ACTIVITY
Scan the records below for the line containing "DEFINITION. The table" and the line containing "decide ((place t.fixed". Copy both, plus every line between, exactly.

PROVIDED RECORDS
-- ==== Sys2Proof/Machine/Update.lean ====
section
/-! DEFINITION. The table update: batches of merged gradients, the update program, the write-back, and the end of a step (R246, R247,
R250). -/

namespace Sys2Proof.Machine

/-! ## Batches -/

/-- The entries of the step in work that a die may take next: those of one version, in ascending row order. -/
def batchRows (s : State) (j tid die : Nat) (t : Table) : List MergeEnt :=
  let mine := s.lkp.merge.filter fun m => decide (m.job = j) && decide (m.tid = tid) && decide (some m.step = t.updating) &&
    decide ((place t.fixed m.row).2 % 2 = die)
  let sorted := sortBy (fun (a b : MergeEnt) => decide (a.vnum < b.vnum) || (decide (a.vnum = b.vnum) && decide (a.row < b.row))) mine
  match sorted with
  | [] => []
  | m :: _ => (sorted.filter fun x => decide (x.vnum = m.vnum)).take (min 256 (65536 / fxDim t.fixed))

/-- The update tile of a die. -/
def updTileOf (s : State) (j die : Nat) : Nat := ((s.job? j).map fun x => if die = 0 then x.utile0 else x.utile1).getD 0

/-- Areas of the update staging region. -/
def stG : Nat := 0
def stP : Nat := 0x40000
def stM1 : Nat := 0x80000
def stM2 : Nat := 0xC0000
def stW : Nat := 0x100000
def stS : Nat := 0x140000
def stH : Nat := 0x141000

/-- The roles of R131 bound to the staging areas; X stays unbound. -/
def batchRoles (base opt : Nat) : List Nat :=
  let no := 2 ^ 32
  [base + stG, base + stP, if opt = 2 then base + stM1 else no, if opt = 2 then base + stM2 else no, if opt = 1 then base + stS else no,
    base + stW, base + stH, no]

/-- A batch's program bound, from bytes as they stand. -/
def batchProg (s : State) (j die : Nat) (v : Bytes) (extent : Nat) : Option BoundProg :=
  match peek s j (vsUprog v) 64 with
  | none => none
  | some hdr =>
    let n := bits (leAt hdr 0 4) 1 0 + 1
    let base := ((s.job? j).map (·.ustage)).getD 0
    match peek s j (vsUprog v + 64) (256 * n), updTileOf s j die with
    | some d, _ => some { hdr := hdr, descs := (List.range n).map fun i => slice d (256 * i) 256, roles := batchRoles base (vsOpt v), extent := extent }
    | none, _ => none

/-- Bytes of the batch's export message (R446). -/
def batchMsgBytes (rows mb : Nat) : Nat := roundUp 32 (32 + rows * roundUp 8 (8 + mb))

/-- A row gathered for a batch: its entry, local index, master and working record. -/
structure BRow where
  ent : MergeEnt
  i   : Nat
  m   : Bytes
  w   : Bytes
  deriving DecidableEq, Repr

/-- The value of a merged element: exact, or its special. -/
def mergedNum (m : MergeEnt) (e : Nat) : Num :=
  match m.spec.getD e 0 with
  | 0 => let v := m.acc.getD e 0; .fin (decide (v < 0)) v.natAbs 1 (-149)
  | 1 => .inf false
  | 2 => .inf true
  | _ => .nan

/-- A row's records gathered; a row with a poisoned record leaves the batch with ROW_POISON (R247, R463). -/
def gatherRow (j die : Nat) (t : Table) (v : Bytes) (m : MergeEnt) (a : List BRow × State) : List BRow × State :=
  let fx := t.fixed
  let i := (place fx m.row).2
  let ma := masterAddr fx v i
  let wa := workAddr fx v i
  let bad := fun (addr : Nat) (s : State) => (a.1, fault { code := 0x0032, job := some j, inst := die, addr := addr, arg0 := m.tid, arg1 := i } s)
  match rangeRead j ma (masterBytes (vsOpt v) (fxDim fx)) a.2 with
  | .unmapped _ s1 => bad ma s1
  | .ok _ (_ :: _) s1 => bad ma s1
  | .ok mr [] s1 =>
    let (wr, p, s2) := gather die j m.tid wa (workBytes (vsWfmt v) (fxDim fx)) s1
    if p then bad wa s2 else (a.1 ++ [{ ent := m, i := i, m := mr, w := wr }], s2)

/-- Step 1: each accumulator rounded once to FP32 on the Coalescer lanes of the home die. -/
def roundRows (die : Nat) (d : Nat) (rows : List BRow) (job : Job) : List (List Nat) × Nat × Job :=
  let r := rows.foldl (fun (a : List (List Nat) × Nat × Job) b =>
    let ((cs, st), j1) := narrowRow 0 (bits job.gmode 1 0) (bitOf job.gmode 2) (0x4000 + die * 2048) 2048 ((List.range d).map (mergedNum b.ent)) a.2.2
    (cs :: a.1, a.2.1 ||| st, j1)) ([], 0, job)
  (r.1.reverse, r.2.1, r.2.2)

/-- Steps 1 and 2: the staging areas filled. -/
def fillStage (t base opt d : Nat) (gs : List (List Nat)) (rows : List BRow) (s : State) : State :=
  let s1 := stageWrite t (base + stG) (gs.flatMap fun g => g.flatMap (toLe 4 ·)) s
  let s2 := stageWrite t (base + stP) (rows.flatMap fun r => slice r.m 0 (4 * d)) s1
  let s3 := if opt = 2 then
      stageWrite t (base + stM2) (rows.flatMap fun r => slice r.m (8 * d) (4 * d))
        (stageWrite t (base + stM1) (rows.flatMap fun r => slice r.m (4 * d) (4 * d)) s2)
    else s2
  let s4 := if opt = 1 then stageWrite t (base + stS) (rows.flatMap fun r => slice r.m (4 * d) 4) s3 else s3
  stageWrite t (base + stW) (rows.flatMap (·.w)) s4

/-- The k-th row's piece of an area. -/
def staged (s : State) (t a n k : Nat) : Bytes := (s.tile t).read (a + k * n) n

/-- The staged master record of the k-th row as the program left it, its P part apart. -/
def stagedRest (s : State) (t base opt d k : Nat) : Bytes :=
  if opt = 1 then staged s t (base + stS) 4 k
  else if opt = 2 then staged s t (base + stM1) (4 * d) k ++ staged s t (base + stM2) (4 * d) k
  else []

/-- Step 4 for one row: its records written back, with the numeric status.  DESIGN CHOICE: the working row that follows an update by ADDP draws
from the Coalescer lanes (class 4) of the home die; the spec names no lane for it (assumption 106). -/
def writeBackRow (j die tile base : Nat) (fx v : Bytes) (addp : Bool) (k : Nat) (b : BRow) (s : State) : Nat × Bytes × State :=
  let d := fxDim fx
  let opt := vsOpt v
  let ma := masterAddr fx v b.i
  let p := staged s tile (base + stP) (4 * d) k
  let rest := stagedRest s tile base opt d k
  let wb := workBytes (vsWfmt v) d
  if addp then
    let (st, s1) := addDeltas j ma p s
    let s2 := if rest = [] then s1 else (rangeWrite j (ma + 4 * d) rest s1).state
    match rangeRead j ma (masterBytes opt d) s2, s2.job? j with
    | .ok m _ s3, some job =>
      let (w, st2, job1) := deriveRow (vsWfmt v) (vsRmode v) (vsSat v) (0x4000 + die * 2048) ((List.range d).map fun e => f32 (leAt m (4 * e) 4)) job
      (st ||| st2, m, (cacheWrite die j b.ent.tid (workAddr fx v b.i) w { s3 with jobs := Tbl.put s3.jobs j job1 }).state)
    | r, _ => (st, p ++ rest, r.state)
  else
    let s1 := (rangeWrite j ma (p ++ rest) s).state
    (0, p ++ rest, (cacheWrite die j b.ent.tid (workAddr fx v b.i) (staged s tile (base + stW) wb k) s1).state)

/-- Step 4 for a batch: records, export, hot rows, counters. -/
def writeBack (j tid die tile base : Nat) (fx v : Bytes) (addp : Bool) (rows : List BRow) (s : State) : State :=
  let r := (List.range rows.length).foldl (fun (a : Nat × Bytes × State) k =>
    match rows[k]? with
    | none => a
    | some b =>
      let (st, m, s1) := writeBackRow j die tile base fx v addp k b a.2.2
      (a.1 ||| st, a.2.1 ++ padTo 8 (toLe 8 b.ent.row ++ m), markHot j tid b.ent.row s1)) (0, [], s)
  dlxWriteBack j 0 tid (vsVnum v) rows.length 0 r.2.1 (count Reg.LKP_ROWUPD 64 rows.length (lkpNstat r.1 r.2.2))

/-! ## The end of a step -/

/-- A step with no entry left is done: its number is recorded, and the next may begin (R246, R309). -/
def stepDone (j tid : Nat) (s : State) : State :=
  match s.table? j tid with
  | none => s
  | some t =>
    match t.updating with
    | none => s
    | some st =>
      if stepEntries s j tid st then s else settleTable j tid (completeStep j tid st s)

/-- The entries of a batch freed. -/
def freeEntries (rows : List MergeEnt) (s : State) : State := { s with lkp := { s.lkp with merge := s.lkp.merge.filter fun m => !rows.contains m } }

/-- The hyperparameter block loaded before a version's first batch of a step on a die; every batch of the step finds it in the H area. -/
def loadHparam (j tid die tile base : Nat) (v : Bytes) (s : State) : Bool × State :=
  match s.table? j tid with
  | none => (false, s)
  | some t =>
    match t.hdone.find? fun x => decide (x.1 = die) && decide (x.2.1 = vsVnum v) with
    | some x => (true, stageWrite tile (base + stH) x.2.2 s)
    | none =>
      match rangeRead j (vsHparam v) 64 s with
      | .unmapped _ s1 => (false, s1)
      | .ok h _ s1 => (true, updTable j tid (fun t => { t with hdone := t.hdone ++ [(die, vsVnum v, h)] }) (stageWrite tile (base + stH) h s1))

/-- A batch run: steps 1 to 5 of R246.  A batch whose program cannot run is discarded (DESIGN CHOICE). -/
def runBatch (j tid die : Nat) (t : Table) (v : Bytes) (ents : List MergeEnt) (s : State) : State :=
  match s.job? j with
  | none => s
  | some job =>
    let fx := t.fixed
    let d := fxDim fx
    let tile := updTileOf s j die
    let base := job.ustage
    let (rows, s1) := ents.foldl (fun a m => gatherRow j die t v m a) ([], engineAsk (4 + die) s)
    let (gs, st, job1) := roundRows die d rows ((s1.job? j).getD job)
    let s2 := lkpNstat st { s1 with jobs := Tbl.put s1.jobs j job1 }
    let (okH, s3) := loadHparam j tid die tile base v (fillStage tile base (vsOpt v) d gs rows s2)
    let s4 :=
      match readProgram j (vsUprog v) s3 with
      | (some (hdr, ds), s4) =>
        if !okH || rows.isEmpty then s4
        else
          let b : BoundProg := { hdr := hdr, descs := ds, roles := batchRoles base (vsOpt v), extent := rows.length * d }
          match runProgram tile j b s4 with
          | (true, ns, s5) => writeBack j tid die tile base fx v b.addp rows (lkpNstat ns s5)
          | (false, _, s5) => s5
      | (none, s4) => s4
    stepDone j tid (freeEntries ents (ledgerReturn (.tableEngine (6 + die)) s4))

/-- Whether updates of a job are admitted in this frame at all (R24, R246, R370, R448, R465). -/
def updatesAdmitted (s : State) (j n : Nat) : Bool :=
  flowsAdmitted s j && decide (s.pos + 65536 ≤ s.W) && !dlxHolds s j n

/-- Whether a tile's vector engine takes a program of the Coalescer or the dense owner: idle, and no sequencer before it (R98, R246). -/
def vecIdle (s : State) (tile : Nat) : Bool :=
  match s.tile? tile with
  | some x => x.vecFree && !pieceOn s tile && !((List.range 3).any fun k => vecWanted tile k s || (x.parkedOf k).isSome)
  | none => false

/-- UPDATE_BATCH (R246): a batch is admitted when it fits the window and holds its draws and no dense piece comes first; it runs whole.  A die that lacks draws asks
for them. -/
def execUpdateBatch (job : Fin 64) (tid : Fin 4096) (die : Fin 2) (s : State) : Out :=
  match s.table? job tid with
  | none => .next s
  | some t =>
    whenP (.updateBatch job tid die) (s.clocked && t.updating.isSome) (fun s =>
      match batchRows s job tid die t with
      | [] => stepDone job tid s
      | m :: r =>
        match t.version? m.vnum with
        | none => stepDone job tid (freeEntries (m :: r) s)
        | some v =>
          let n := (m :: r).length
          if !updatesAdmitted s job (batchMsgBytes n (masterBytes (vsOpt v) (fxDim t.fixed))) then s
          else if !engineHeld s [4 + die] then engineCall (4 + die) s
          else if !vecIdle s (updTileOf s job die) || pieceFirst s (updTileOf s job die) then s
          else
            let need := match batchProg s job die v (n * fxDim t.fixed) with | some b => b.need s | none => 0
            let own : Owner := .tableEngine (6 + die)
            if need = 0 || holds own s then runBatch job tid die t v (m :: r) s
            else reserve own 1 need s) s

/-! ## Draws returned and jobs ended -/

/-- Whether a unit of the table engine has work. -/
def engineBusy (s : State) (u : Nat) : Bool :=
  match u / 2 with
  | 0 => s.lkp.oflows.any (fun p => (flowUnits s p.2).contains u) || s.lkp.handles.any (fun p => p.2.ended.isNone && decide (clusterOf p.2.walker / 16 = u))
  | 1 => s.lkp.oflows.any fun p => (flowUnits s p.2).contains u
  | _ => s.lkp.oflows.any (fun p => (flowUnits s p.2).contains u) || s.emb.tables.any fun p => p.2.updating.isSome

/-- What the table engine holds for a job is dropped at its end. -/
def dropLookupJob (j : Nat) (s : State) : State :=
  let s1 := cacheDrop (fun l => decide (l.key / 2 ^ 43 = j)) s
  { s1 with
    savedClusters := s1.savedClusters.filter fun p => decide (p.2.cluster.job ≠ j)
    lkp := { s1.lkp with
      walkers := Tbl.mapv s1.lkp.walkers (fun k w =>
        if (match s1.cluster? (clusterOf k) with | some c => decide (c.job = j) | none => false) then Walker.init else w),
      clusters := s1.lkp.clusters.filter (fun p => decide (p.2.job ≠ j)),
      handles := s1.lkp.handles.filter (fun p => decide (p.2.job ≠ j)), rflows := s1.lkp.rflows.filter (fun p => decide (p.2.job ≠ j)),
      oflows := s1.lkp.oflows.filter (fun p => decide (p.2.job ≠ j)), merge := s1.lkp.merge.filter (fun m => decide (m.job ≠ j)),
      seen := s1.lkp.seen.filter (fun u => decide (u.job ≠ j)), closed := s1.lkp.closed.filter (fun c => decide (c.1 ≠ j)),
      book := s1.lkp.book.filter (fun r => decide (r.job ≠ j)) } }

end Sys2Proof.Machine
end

YOUR RESPONSE
/-! DEFINITION. The table update: batches of merged gradients, the update program, the write-back, and the end of a step (R246, R247,
R250). -/

namespace Sys2Proof.Machine

/-! ## Batches -/

/-- The entries of the step in work that a die may take next: those of one version, in ascending row order. -/
def batchRows (s : State) (j tid die : Nat) (t : Table) : List MergeEnt :=
  let mine := s.lkp.merge.filter fun m => decide (m.job = j) && decide (m.tid = tid) && decide (some m.step = t.updating) &&
    decide ((place t.fixed m.row).2 % 2 = die)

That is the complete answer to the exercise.